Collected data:

········

theorem execDiagSchedRead_keeps (h : Hdr) (p : List Word) (s : State) : Result'.Keeps s (execDiagSchedRead h p s) := by
  exact Result'.Keeps.host diagSchedReadCmd_keeps

theorem execDiagQueueSnapshot_keeps (h : Hdr) (p : List Word) (s : State) : Result'.Keeps s (execDiagQueueSnapshot h p s) := by
  exact Result'.Keeps.host diagQueueSnapshotCmd_keeps

theorem execDiagLoopCounters_keeps (h : Hdr) (p : List Word) (s : State) : Result'.Keeps s (execDiagLoopCounters h p s) := by
  exact Result'.Keeps.host diagLoopCountersCmd_keeps

theorem execDiagCoreTest_keeps (h : Hdr) (p : List Word) (s : State) : Result'.Keeps s (execDiagCoreTest h p s) := by
  exact Result'.Keeps.host diagCoreTestCmd_keeps

theorem execDiagMemStatus_keeps (h : Hdr) (p : List Word) (s : State) : Result'.Keeps s (execDiagMemStatus h p s) := by
  exact Result'.Keeps.host diagMemStatusCmd_keeps

theorem execMoveStart_keeps (h : Hdr) (p : List Word) (s : State) : Result'.Keeps s (execMoveStart h p s) := by
  exact Result'.Keeps.host moveStartCmd_keeps

theorem execMoveQuickStop_keeps (h : Hdr) (p : List Word) (s : State) : Result'.Keeps s (execMoveQuickStop h p s) := by
  exact Result'.Keeps.host moveQuickStopCmd_keeps

theorem execMoveHold_keeps (h : Hdr) (p : List Word) (s : State) : Result'.Keeps s (execMoveHold h p s) := by
  exact Result'.Keeps.host moveHoldCmd_keeps

theorem execMoveResume_keeps (h : Hdr) (p : List Word) (s : State) : Result'.Keeps s (execMoveResume h p s) := by
  exact Result'.Keeps.host moveResumeCmd_keeps

theorem execMoveAbort_keeps (h : Hdr) (p : List Word) (s : State) : Result'.Keeps s (execMoveAbort h p s) := by
  exact Result'.Keeps.host moveAbortCmd_keeps

theorem execMoveSetStop_keeps (h : Hdr) (p : List Word) (s : State) : Result'.Keeps s (execMoveSetStop h p s) := by
  exact Result'.Keeps.host moveSetStopCmd_keeps

theorem execLoopCfgWrite_keeps (h : Hdr) (p : List Word) (s : State) : Result'.Keeps s (execLoopCfgWrite h p s) := by
  exact Result'.Keeps.host loopCfgWriteCmd_keeps

theorem execLoopCfgRead_keeps (h : Hdr) (p : List Word) (s : State) : Result'.Keeps s (execLoopCfgRead h p s) := by
  exact Result'.Keeps.host loopCfgReadCmd_keeps

theorem execLoopCurWrite_keeps (h : Hdr) (p : List Word) (s : State) : Result'.Keeps s (execLoopCurWrite h p s) := by
  exact Result'.Keeps.host loopCurWriteCmd_keeps

theorem execLoopCoefWrite_keeps (h : Hdr) (p : List Word) (s : State) : Result'.Keeps s (execLoopCoefWrite h p s) := by
  exact Result'.Keeps.host loopCoefWriteCmd_keeps

theorem execLoopParamWrite_keeps (h : Hdr) (p : List Word) (s : State) : Result'.Keeps s (execLoopParamWrite h p s) := by
  exact Result'.Keeps.host loopParamWriteCmd_keeps

theorem execLoopReady_keeps (h : Hdr) (p : List Word) (s : State) : Result'.Keeps s (execLoopReady h p s) := by
  exact Result'.Keeps.host loopReadyCmd_keeps

theorem execLoopSwap_keeps (h : Hdr) (p : List Word) (s : State) : Result'.Keeps s (execLoopSwap h p s) := by
  exact Result'.Keeps.host loopSwapCmd_keeps

theorem execLoopCoefRead_keeps (h : Hdr) (p : List Word) (s : State) : Result'.Keeps s (execLoopCoefRead h p s) := by
  exact Result'.Keeps.host loopCoefReadCmd_keeps

theorem execTableWinWrite_keeps (h : Hdr) (p : List Word) (s : State) : Result'.Keeps s (execTableWinWrite h p s) := by
  exact Result'.Keeps.host tableWinWriteCmd_keeps

theorem execTableMapWrite_keeps (h : Hdr) (p : List Word) (s : State) : Result'.Keeps s (execTableMapWrite h p s) := by
  exact Result'.Keeps.host tableMapWriteCmd_keeps

theorem execTableNodeWrite_keeps (h : Hdr) (p : List Word) (s : State) : Result'.Keeps s (execTableNodeWrite h p s) := by
  exact Result'.Keeps.host tableNodeWriteCmd_keeps

theorem execTableBudgetWrite_keeps (h : Hdr) (p : List Word) (s : State) : Result'.Keeps s (execTableBudgetWrite h p s) := by
  exact Result'.Keeps.host tableBudgetWriteCmd_keeps

theorem execTableRead_keeps (h : Hdr) (p : List Word) (s : State) : Result'.Keeps s (execTableRead h p s) := by
  exact Result'.Keeps.host tableReadCmd_keeps

theorem execTableStage_keeps (h : Hdr) (p : List Word) (s : State) : Result'.Keeps s (execTableStage h p s) := by
  exact Result'.Keeps.host tableStageCmd_keeps

theorem execTableCommit_keeps (h : Hdr) (p : List Word) (s : State) : Result'.Keeps s (execTableCommit h p s) := by
  exact Result'.Keeps.host tableCommitCmd_keeps

theorem execPulsePinCfg_keeps (h : Hdr) (p : List Word) (s : State) : Result'.Keeps s (execPulsePinCfg h p s) := by
  exact Result'.Keeps.host pulsePinCfgCmd_keeps

theorem execPulseStpCfg_keeps (h : Hdr) (p : List Word) (s : State) : Result'.Keeps s (execPulseStpCfg h p s) := by
  exact Result'.Keeps.host pulseStpCfgCmd_keeps

theorem execPulseRead_keeps (h : Hdr) (p : List Word) (s : State) : Result'.Keeps s (execPulseRead h p s) := by
  exact Result'.Keeps.host pulseReadCmd_keeps

theorem execFeedbackCfgWrite_keeps (h : Hdr) (p : List Word) (s : State) : Result'.Keeps s (execFeedbackCfgWrite h p s) := by
  exact Result'.Keeps.host feedbackCfgWriteCmd_keeps

theorem execFeedbackCfgRead_keeps (h : Hdr) (p : List Word) (s : State) : Result'.Keeps s (execFeedbackCfgRead h p s) := by
  exact Result'.Keeps.host feedbackCfgReadCmd_keeps

theorem execFeedbackResultRead_keeps (h : Hdr) (p : List Word) (s : State) : Result'.Keeps s (execFeedbackResultRead h p s) := by
  exact Result'.Keeps.host feedbackResultReadCmd_keeps

theorem execFeedbackSingleRead_keeps (h : Hdr) (p : List Word) (s : State) : Result'.Keeps s (execFeedbackSingleRead h p s) := by
  exact Result'.Keeps.host feedbackSingleReadCmd_keeps

theorem execAdcCfgWrite_keeps (h : Hdr) (p : List Word) (s : State) : Result'.Keeps s (execAdcCfgWrite h p s) := by
  exact Result'.Keeps.host adcCfgWriteCmd_keeps

theorem execAdcSeqWrite_keeps (h : Hdr) (p : List Word) (s : State) : Result'.Keeps s (execAdcSeqWrite h p s) := by
  exact Result'.Keeps.host adcSeqWriteCmd_keeps

theorem execAdcStart_keeps (h : Hdr) (p : List Word) (s : State) : Result'.Keeps s (execAdcStart h p s) := by
  exact Result'.Keeps.host adcStartCmd_keeps

theorem execAdcResultRead_keeps (h : Hdr) (p : List Word) (s : State) : Result'.Keeps s (execAdcResultRead h p s) := by
  exact Result'.Keeps.host adcResultReadCmd_keeps

theorem execAdcStatRead_keeps (h : Hdr) (p : List Word) (s : State) : Result'.Keeps s (execAdcStatRead h p s) := by
  exact Result'.Keeps.host adcStatReadCmd_keeps

theorem execEnvRead_keeps (h : Hdr) (p : List Word) (s : State) : Result'.Keeps s (execEnvRead h p s) := by
  exact (Result'.keeps_next _ _).2 ((hostCommand_mem envReadCmd_keeps h p (s.seesWe h.we)).trans (by simp))

theorem execEnvClampRead_keeps (h : Hdr) (p : List Word) (s : State) : Result'.Keeps s (execEnvClampRead h p s) := by
  exact Result'.Keeps.host envClampReadCmd_keeps

theorem execTwinCfgWrite_keeps (h : Hdr) (p : List Word) (s : State) : Result'.Keeps s (execTwinCfgWrite h p s) := by
  exact Result'.Keeps.host twinCfgWriteCmd_keeps

theorem execTwinStatus_keeps (h : Hdr) (p : List Word) (s : State) : Result'.Keeps s (execTwinStatus h p s) := by
  exact Result'.Keeps.host twinStatusCmd_keeps

theorem execTwinSwap_keeps (h : Hdr) (p : List Word) (s : State) : Result'.Keeps s (execTwinSwap h p s) := by
  exact Result'.Keeps.host twinSwapCmd_keeps

theorem execClusterCfgWrite_keeps (h : Hdr) (p : List Word) (s : State) : Result'.Keeps s (execClusterCfgWrite h p s) := by
  exact Result'.Keeps.host clusterCfgWriteCmd_keeps

theorem execClusterStatus_keeps (h : Hdr) (p : List Word) (s : State) : Result'.Keeps s (execClusterStatus h p s) := by
  exact Result'.Keeps.host clusterStatusCmd_keeps

theorem execClusterMoveAxis_keeps (h : Hdr) (p : List Word) (s : State) : Result'.Keeps s (execClusterMoveAxis h p s) := by
  exact Result'.Keeps.host clusterMoveAxisCmd_keeps

theorem execTraceCfgWrite_keeps (h : Hdr) (p : List Word) (s : State) : Result'.Keeps s (execTraceCfgWrite h p s) := by
  exact Result'.Keeps.host traceCfgWriteCmd_keeps

theorem execTraceSigWrite_keeps (h : Hdr) (p : List Word) (s : State) : Result'.Keeps s (execTraceSigWrite h p s) := by
  exact Result'.Keeps.host traceSigWriteCmd_keeps

theorem execTraceTrigWrite_keeps (h : Hdr) (p : List Word) (s : State) : Result'.Keeps s (execTraceTrigWrite h p s) := by
  exact Result'.Keeps.host traceTrigWriteCmd_keeps

theorem execTraceArm_keeps (h : Hdr) (p : List Word) (s : State) : Result'.Keeps s (execTraceArm h p s) := by
  exact Result'.Keeps.host traceArmCmd_keeps

theorem execTraceStop_keeps (h : Hdr) (p : List Word) (s : State) : Result'.Keeps s (execTraceStop h p s) := by
  exact Result'.Keeps.host traceStopCmd_keeps

theorem execTraceStatus_keeps (h : Hdr) (p : List Word) (s : State) : Result'.Keeps s (execTraceStatus h p s) := by
  exact Result'.Keeps.host traceStatusCmd_keeps

theorem execFilterJobStart_keeps (h : Hdr) (p : List Word) (s : State) : Result'.Keeps s (execFilterJobStart h p s) := by
  exact Result'.Keeps.host filterJobStartCmd_keeps

theorem execFilterJobStatus_keeps (h : Hdr) (p : List Word) (s : State) : Result'.Keeps s (execFilterJobStatus h p s) := by
  exact Result'.Keeps.host filterJobStatusCmd_keeps

theorem execFilterJobAbort_keeps (h : Hdr) (p : List Word) (s : State) : Result'.Keeps s (execFilterJobAbort h p s) := by
  exact Result'.Keeps.host filterJobAbortCmd_keeps

theorem execEventClassWrite_keeps (h : Hdr) (p : List Word) (s : State) : Result'.Keeps s (execEventClassWrite h p s) := by
  exact Result'.Keeps.host eventClassWriteCmd_keeps

theorem execEventClassRead_keeps (h : Hdr) (p : List Word) (s : State) : Result'.Keeps s (execEventClassRead h p s) := by
  exact Result'.Keeps.host eventClassReadCmd_keeps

········

Action item: In the records above, retype exactly the lines from the one with "exact Result'.Keeps.host eventClassWriteCmd_keeps" through the last one.

Response:
  exact Result'.Keeps.host eventClassWriteCmd_keeps

theorem execEventClassRead_keeps (h : Hdr) (p : List Word) (s : State) : Result'.Keeps s (execEventClassRead h p s) := by
  exact Result'.Keeps.host eventClassReadCmd_keeps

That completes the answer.